We're in Triage Mode for AI Policy
We lost a lot of valuable time in 2025, but can still 80/20 things.
In late 2024, I wrote this:
AI that exceeds human performance in nearly every cognitive domain is almost certain to be built and deployed in the next few years. … If there are ways that you can help improve the governance of AI in these and other countries, you should be doing it now or in the next few months, not planning for ways to have an impact several years from now. … By the end of 2025, if not earlier, we need comprehensive AI regulation in the US[.]

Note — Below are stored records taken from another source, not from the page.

/-- The value of half-cycle n joins the record of the context. -/
def softPut (k : Nat) (n : BitVec 16) (x : Option Int) (s : Vol) : Vol :=
  if !softOn s k || ctxLooped s k then softClose k s
  else
    let c := lctx s k
    let c := { c with
      softFrom := if c.softOut.isEmpty then n else c.softFrom
      softOut := c.softOut ++ [softByte x] }
    let s := setCtx k c s
    if 32 ≤ c.softOut.length then softRecord k s else s

/-! ### The vote and the search (R466, R468) -/

/-- The vote of a bit whose last copy is `offset` half-cycles back: its value and margin, none where it is erased. -/
def voteBit (r softmin : Nat) (soft : List (Option Int)) (offset : Nat) : Option (Bool × Nat) :=
  let copies := (List.range r).filterMap fun i => (soft.getD (offset + 2 * i) none).filter fun x => decide (softmin ≤ x.natAbs)
  let sum := sumInt copies
  if sum = 0 then none else some (decide (0 < sum), sum.natAbs)

/-- The last sixteen bits on the start of this half-cycle match preamble and sync. -/
def acquires (r softmin : Nat) (soft : List (Option Int)) : Bool :=
  let bits := (List.range 16).map fun j => (voteBit r softmin soft (2 * r * (15 - j))).map (·.1)
  let bad := ((List.zip bits lineHead).take 8).filter fun p => p.1 != some p.2
  decide (bad.length ≤ 2) && ((List.zip bits lineHead).drop 8).all fun p => p.1 == some p.2

/-! ### Polls (R473 to R477) -/

/-- The range of addresses of a context. -/
def pollRange (s : Vol) (k : Nat) : Nat × Nat :=
  let single := th s 6 == 2 || th s 6 == 3 || (phyForHost s && lineSet s k 18 == 2)
  if single then (1, 16382) else (lineSet s k (12 + 2 * k), lineSet s k (13 + 2 * k))

def entryRetries (nv : Nv) (s : Vol) (n : Nat) : Nat := ((rosterStored nv s n).getD 7 0xFF).toNat

/-- The next enabled address of a context in its range. -/
def nextNode (nv : Nv) (s : Vol) (k : Nat) : Option Nat :=
  let (lo, hi) := pollRange s k
  let from_ := max lo (vget s.ret.line.next k)
  ((List.range (hi + 1 - from_)).map (from_ + ·)).find? fun n => entryRetries nv s n != 0xFF

def setNext (k n : Nat) (s : Vol) : Vol := { s with ret.line.next := vset s.ret.line.next k n }

/-- The page of an entry with a new entry. -/
def rosterWriteReq (nv : Nv) (s : Vol) (n : Nat) (e : Bytes) : Req :=
  let p := rosterPage n
  let body := (List.range 8).flatMap fun i => if i = n % 8 then e else rosterStored nv s (8 * (p - 6144) + i)
  plainReq p body .roster

/-- A poll ends: the entry is written unless a SET has touched it, and the context moves on. -/
def endPoll (nv : Nv) (k : Nat) (p : Poll) (e : Bytes) (s : Vol) : Vol :=
  let s := setNext k (p.node + 1) (modCtx k (fun c => { c with poll := none, quiet := 0 }) s)
  if p.touched then s else submit (rosterWriteReq nv s p.node e) (noteRead nv (rosterPage p.node) s)

/-- A poll whose last attempt failed (R476). -/
def pollFails (nv : Nv) (k : Nat) (p : Poll) (s : Vol) : Vol :=
  let s := storeMet s
  let old := rosterStored nv s p.node
  let n := min 0xFE (entryRetries nv s p.node + 1)
  let s := endPoll nv k p (old.take 7 ++ beBytes 1 n) s
  if n = 3 ∧ !p.touched then limG 0x0616 k k s else s

/-- An attempt fails: the next one may follow, or the poll has failed; a hand-back allows no repeat (R482). -/
def attemptFails (nv : Nv) (k : Nat) (s : Vol) : Vol :=
  match (lctx s k).poll with
  | none => s
  | some p =>
    if s.work.line.handback then modCtx k (fun c => { c with poll := none, quiet := 0 }) s
    else if p.attempt < 1 + lineSet s k 9 then
      modCtx k (fun c => { c with poll := some { p with waiting := false }, quiet := 0 }) s
    else pollFails nv k p s

/-- The attempt that waits has failed with the frame that came. -/
def replyFails (nv : Nv) (k : Nat) (s : Vol) : Vol :=
  if (lctx s k).poll.any (·.waiting) then attemptFails nv k s else s

/-! ### Reception (R468 to R472) -/

/-- A frame is discarded. -/
def rxDiscard (nv : Nv) (k : Nat) (s : Vol) : Vol :=
  replyFails nv k (modCtx k (fun c => { c with rx := none, bad := satInc c.bad, quiet := 0 }) s)

/-- A frame that the context's service acts on. -/
def frameWanted (s : Vol) (k : Nat) (f : LineFrame) : Bool :=
  if svcOf s k = 2 then
    let a := lineSet s k 11
    f.src == 0 && ((a != 0 && f.dest == a && (f.type == 1 || f.type == 3)) || (f.dest == 16383 && f.type == 3))
  else
    match (lctx s k).poll with
    | some p => p.waiting && f.type == 2 && f.src == p.node && f.dest == 0 && f.payload.length == 8
    | none => false

/-- A frame with a good CRC. Types without a meaning here are counted in BAD (R470). -/
def rxKeep (nv : Nv) (k : Nat) (f : LineFrame) (s : Vol) : Vol :=
  if f.type = 1 ∨ f.type = 2 ∨ f.type = 3 then
    let c := lctx s k
    let s := setCtx k { c with rx := none, framesOk := satInc c.framesOk, quiet := 0 } s
    if frameWanted s k f then modCtx k (fun c => { c with frame := some f }) s else replyFails nv k s
  else rxDiscard nv k s

/-- The bits after the sync: too long, complete or to be continued. -/
def rxBits (nv : Nv) (k : Nat) (n : BitVec 16) (bits : List Bool) (margin : Nat) (s : Vol) : Vol :=
  let len := bitsNat ((bits.drop 32).take 6)
  if bits.length < 38 then
    modCtx k (fun c => { c with rx := some (bits, 2 * repeats s k, margin) }) s
  else if 48 < len then rxDiscard nv k s
  else if bits.length < 54 + 8 * len then
    modCtx k (fun c => { c with rx := some (bits, 2 * repeats s k, margin) }) s
  else
    let body := bits.take (38 + 8 * len)
    if bitsNat (bits.drop (38 + 8 * len)) = (crc16Bits body).toNat then
      rxKeep nv k
        { dest := bitsNat (bits.take 14)
          src := bitsNat ((bits.drop 14).take 14)
          type := bitsNat ((bits.drop 28).take 4)
          payload := bitBytes (body.drop 38)
          margin := min 255 margin
          endHc := n } s
    else rxDiscard nv k s

/-- A search may acquire a frame: during the hand-back only that of a reply that is awaited (R482). -/
def maySearch (s : Vol) (k : Nat) : Bool := !s.work.line.handback || (lctx s k).poll.any (·.waiting)

/-- The receiver at the end of half-cycle n. -/
def rxStep (nv : Nv) (k : Nat) (n : BitVec 16) (s : Vol) : Vol :=
  let c := lctx s k
  let r := repeats s k
  let softmin := lineSet s k 6
  match c.rx with
  | some (bits, left, margin) =>
    if 1 < left then setCtx k { c with rx := some (bits, left - 1, margin) } s
    else match voteBit r softmin c.soft 0 with
      | none => rxDiscard nv k s
      | some (b, m) => rxBits nv k n (bits ++ [b]) (min margin m) s
  | none =>
    if maySearch s k && acquires r softmin c.soft then setCtx k { c with rx := some ([], 2 * r, 65535) } s else s

/-! ### Loop-backs of a context (R485, R486) -/

def prbsBit (i : Nat) : Bool := (prbs9 (i + 1)).headD true

/-- The first half-cycle of alignment E after the one in progress. -/
def nextEven (hc : BitVec 16) : BitVec 16 := if hc.getLsbD 0 then hc + 1 else hc + 2

/-- The symbols of a loop-back begin once the context's own have ended; the external kind fires them. -/
def loopBegin (k : Nat) (s : Vol) : Vol :=
  let c := lctx s k
  let from_ := nextEven c.hc
  if s.work.line.lbFrom.isSome || !c.queue.isEmpty || !c.rest.isEmpty then s
  else
    let s := { s with work.line.lbFrom := some from_ }
    if lineLoopKind s = 3 then sendBits k 1 from_ (prbs9 64).reverse s else s

/-- A half-cycle of a loop-back: each symbol on alignment E is decided at its end. -/
def loopStep (k : Nat) (n : BitVec 16) (soft : Option Int) (s : Vol) : Vol :=
  let l := s.work.line
  let odd := n.getLsbD 0
  if 128 ≤ l.lbSent then s
  else if !(l.lbFrom.any fun h => decide ((n - h).toNat < 32768)) then loopBegin k s
  else if !odd then { s with work.line.lbSent := l.lbSent + 1 }
  else
    let s := { s with work.line.lbSent := l.lbSent + 1, work.line.lbSymbols := satInc l.lbSymbols }
    match soft.filter fun x => decide (lineSet s k 6 ≤ x.natAbs) with
    | none => { s with work.line.lbErased := satInc l.lbErased }
    | some x =>
      if decide (0 < x) = prbsBit (l.lbSent / 2) then s else { s with work.line.lbErrors := satInc l.lbErrors }

/-- LINE_LOOPBACK_END. -/
def lineLoopEnd (aborted : Bool) (s : Vol) : Vol :=
  let l := s.work.line
  if l.lbResult ≠ 1 then s
  else if aborted then lineLoopResult 4 s
  else if l.lbSymbols.toNat < 64 then s
  else lineLoopResult (if l.lbErrors = 0 ∧ l.lbErased.toNat ≤ 4 then 2 else 3) s

def execLineLoopbackEnd (aborted : Bool) (s : State) : Host.Outcome State Fault Refusal :=
  .next (s.up (lineLoopEnd aborted s.vol))

/-! ### Half-cycles (R457, R458, R464, R465) -/

/-- The crossing tick of a context within a LINE half-cycle, rounded to a whole tick (R457). -/
def crossTick (c : LineCtx) : Nat := (c.xofs % 8192 + 8) / 16

/-- The crossing tick of half-cycle h ends a rising wave. -/
def risesIn (c : LineCtx) (h : BitVec 16) : Bool := c.xofs / 8192 % 2 == h.toNat % 2

/-- A crossing of the samples: its place in 1/16 tick from tick 0 of the half-cycle, and whether it rises. -/
structure Crossing where
  at_ : Int
  rises : Bool
deriving DecidableEq, Repr

/-- The sign changes of successive samples, linearly interpolated; `t` is the tick of the first sample in the list, `a` the sample before
it (R457). -/
def crossings : Int → Int → List Int → List Crossing
  | _, _, [] => []
  | t, a, b :: r =>
    let here := if decide (a < 0) == decide (b < 0) then []
      else [{ at_ := 16 * (t - 1) + roundAway (16 * a.natAbs) (a.natAbs + b.natAbs), rises := decide (a < 0) }]
    here ++ crossings (t + 1) b r

/-- The crossings of a half-cycle of samples. -/
def crossingsOf (c : LineCtx) (l : List Int) : List Crossing :=
  match c.past.getLast?, l with
  | some a, _ => crossings 0 a l
  | none, a :: r => crossings 1 a r
  | none, [] => []

/-- Where a crossing of half-cycle h stands among the LINE ticks, in 1/16 tick. -/
def crossPos (h : BitVec 16) (x : Crossing) : Nat := (((h.toNat * 8192 : Int) + x.at_) % 2 ^ 29).toNat

/-- A spacing of two crossings within 5 % of the half-period, in 1/16 tick. -/
def goodSpacing (a b : Nat) : Bool := decide (7783 ≤ (b + 2 ^ 29 - a) % 2 ^ 29 ∧ (b + 2 ^ 29 - a) % 2 ^ 29 ≤ 8601)

/-- An idle context counts good spacings, crossing by crossing. -/
def countSpacings (h : BitVec 16) (l : List Crossing) (c : LineCtx) : LineCtx :=
  l.foldl (init := c) fun c x =>
    let p := crossPos h x
    { c with lastCross := some p, good := if c.lastCross.any fun a => goodSpacing a p then c.good + 1 else 0 }

/-- The difference of a crossing of half-cycle h from the one that XOFS expects: XOFS where it rises, 512 ticks later where it falls. -/
def crossDiff (xofs : Nat) (h : BitVec 16) (x : Crossing) : Int :=
  let expected : Int := xofs + (if x.rises then 0 else 8192)
  ((crossPos h x : Int) - expected + 8192) % 16384 - 8192

/-- XOFS moves by 1/64 of the difference of the crossing; of several sign changes the one nearest to the crossing expected is taken
(R457). DEDUCED: log entry 70. -/
def xofsAfter (xofs : Nat) (h : BitVec 16) (l : List Crossing) : Nat :=
  match l.map (crossDiff xofs h) with
  | [] => xofs
  | d :: r =>
    let near := r.foldl (fun a b => if b.natAbs < a.natAbs then b else a) d
    (((xofs : Int) + roundAway near 64) % 16384).toNat

/-- The samples at ticks c_h - 114 to c_h - 1 (R464). -/
def notchSamples (c : LineCtx) (l : List Int) : List Int := ((c.past ++ l).drop (398 + crossTick c)).take 114

/-- The reference window, ticks 128 to 383 after the crossing that begins the half-cycle (R465). -/
def windowSamples (c : LineCtx) (l : List Int) : List Int := ((c.past ++ l).drop (128 + crossTick c)).take 256

def notchSum (l : List Int) : Int := sumInt (l.map fun x => (x.natAbs : Int))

We are running well behind on that goal, after losing a lot of valuable time in 2025. So we have a lot of work to do, but we also need to focus, and recognize that we aren’t going to totally nail this AI policy thing. At best, we’ll 80/20 it — mitigating 80% of the risks with 20% of the effort that we would have applied in a world with slower AI progress and an earlier start on serious governance. It’s not a sure thing that that’s even possible, but given the pace of things, we have to try.
Below, I say more about what I mean by 80/20ing AI policy, take stock of where things stand today, and lay out some steps you might take to improve the pace of progress in 2026.
80/20ing is the Only Realistic Goal
It will already be tricky to get significant, rapid progress on the basics of AI safety and security and avoiding extreme concentration of power due to AI. We need to accept that at best, we will just barely avoid some of the worst case scenarios (e.g., an AI-enabled biological weapon that kills billions, a rogue AI takeover, or stable global totalitarianism enabled by AI), given the current pace of AI capabilities relative to the pace of governance.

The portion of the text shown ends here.